Maka is a local-first desktop AI workbench whose new feature allows agents to automatically optimize their own system prompts by generating variants, using Harbor container evaluation, and an acceptance policy for iterative improvement, all without human intervention.

@vikingmute: Great workflow, now it's also my main workflow for developing new features and new ideas: Grill - let AI fiercely question every detail until clear -> Research - separately analyze difficult areas and create a research document (optional) -> PRD - gen...

X AI KOLs Timeline

VikingMute shares their main workflow for developing new features and ideas: using AI (Grill) to drill down on details, Research to analyze difficulties, generating a PRD, breaking it into independent Issues, step-by-step implementation, and finally Review.
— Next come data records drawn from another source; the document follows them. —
/-- SDMA_CH_ARM (R214): a write of the list address arms; the outcome stands in ARM_RESULT. -/
def execSdmaChArm (w : World) (c : Fin 16) (v : W64) (s : State) : Host.Outcome State Fault Refusal :=
  .next <|
    s.regOp w (Reg.sdmaArmR c.val |>.addr) true fun s =>
      let res (st : Nat) (s : State) : State :=
        { s with sdmas := minsert c.val { mget (fun _ => ({} : Sdma)) s.sdmas c.val with armRes := st } s.sdmas }
      if s.fget (.sdmaCfg c.val) 0 0 = 0 then res stRejected s
      else
        match s.sdmaArm c.val (newRun (s.sdmaCtx c.val) (bits v.toNat 47 6 * 64) none []) with
        | some t => res stOk t
        | none => res stBusyPending s

/-- The running list of a channel ends with ST_ABORTED, and the latched one without starting (Table 9.4). -/
def State.sdmaAbort (s : State) (c : Nat) : State :=
  let d := mget (fun _ => ({} : Sdma)) s.sdmas c
  let s := s.sdmaEnd c stAborted 0 0
  if d.latched.isSome then s.sdmaEnd c stAborted 0 0 else s

/-! ### The fetch side (R216 to R221) -/

/-- Source segments of a FETCH descriptor, one for each row. -/
def fetchSegs (d : Desc) : List (Nat × Nat) :=
  if d.rowlen = 0 then [] else (List.range d.rows).map fun r => (d.src + r * d.spitch, d.rowlen)

/-- FETCH: its bytes are cut into entries by FETCH_ENTRY_BEGIN. -/
def execFetch (ne : Fin 6) (q : Fin 8) (s : State) : Host.Outcome State Fault Refusal :=
  .next <|
    s.execDesc (.fetch ne q) opFetch fun s r d =>
      let segs := fetchSegs d
      if segs.isEmpty then s.descDone (.fetch ne q) d (s.descSig r d)
      else
        (s.setRun (.fetch ne q) { r with buf := r.buf.tail, idx := r.idx + 1 }).modFq ne.val q.val fun f =>
          { f with cur := some ⟨segs, d.last, s.descSig r d, d.prio, r.idx⟩ }

/-- `n` bytes cut from source segments, in reads of up to 256 bytes, and the rest. -/
def cutSegs : Nat → Nat → List (Nat × Nat) → List (Nat × Nat) × List (Nat × Nat)
  | 0, _, l => ([], l)
  | _ + 1, _, [] => ([], [])
  | k + 1, n, (a, m) :: t =>
    if n = 0 then ([], (a, m) :: t)
    else
      let x := min n (min m 256)
      let q := cutSegs k (n - x) (if x = m then t else (a + x, m - x) :: t)
      ((a, x) :: q.1, q.2)

/-- Source reads in flight on an engine. -/
def Engine.readsOut (x : Engine) : Nat := (x.fqs.map fun p => (p.2.ents.map fun c => c.src.length).sum).sum

/-- Whether a queue can begin an entry: data left and a credit. -/
def Engine.canBegin (x : Engine) (q : Nat) : Bool := (x.fq q).cur.isSome && (x.fq q).credit

/-- The next entry of a queue: its reads, the segments left, and the descriptor. -/
def Engine.beginOf (x : Engine) (q : Nat) : Option (List (Nat × Nat) × List (Nat × Nat) × CurFetch) :=
  let f := x.fq q
  match f.cur with
  | none => none
  | some c =>
    let r := cutSegs (64 * 2 ^ f.esz) (64 * 2 ^ f.esz) c.segs
    if f.credit then some (r.1, r.2, c) else none

/-- Reads of an entry issued while `room` lasts. -/
def FqEnt.issue (c : FqEnt) (room : Nat) : FqEnt :=
  { c with src := c.src ++ c.todo.take room, todo := c.todo.drop room, nsrc := c.nsrc + ((c.todo.take room).map (·.2)).sum }

/-- Reads of a queue's entries issued in order while `room` lasts, and the room left. -/
def issueEnts : Nat → List FqEnt → Nat × List FqEnt
  | room, [] => (room, [])
  | room, c :: t =>
    let q := issueEnts (room - c.todo.length) t
    (q.1, c.issue room :: q.2)

/-- The fetch side issues the reads that its entries still owe, up to 128 outstanding on the engine (R220); queues in rising
order (DESIGN CHOICE, log entry 72). -/
def Engine.issueReads (x : Engine) : Engine :=
  ((List.range 8).foldl (fun (p : Nat × Engine) q =>
    let r := issueEnts p.1 (p.2.fq q).ents
    if (mfind p.2.fqs q).isNone then p
    else (r.1, { p.2 with fqs := minsert q { p.2.fq q with ents := r.2 } p.2.fqs })) (128 - x.readsOut, x)).2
This is a supplement to Matt Pocock's seven-stage AI development method.

@freeman1266: Loop Engineering needs five things: 1. Goal Definition - Not "do one thing", but "keep doing until this condition is met." The /goal primitive lets you define a verifiable stopping condition, judged by an independent small model—not by the agent doing the work…

X AI KOLs Timeline

Introduces the five key elements of Loop Engineering: Goal Definition, Iteration Loop, State Management, Verification Mechanism, and Self-correction, designed to achieve continuous improvement through automated AI agent loops.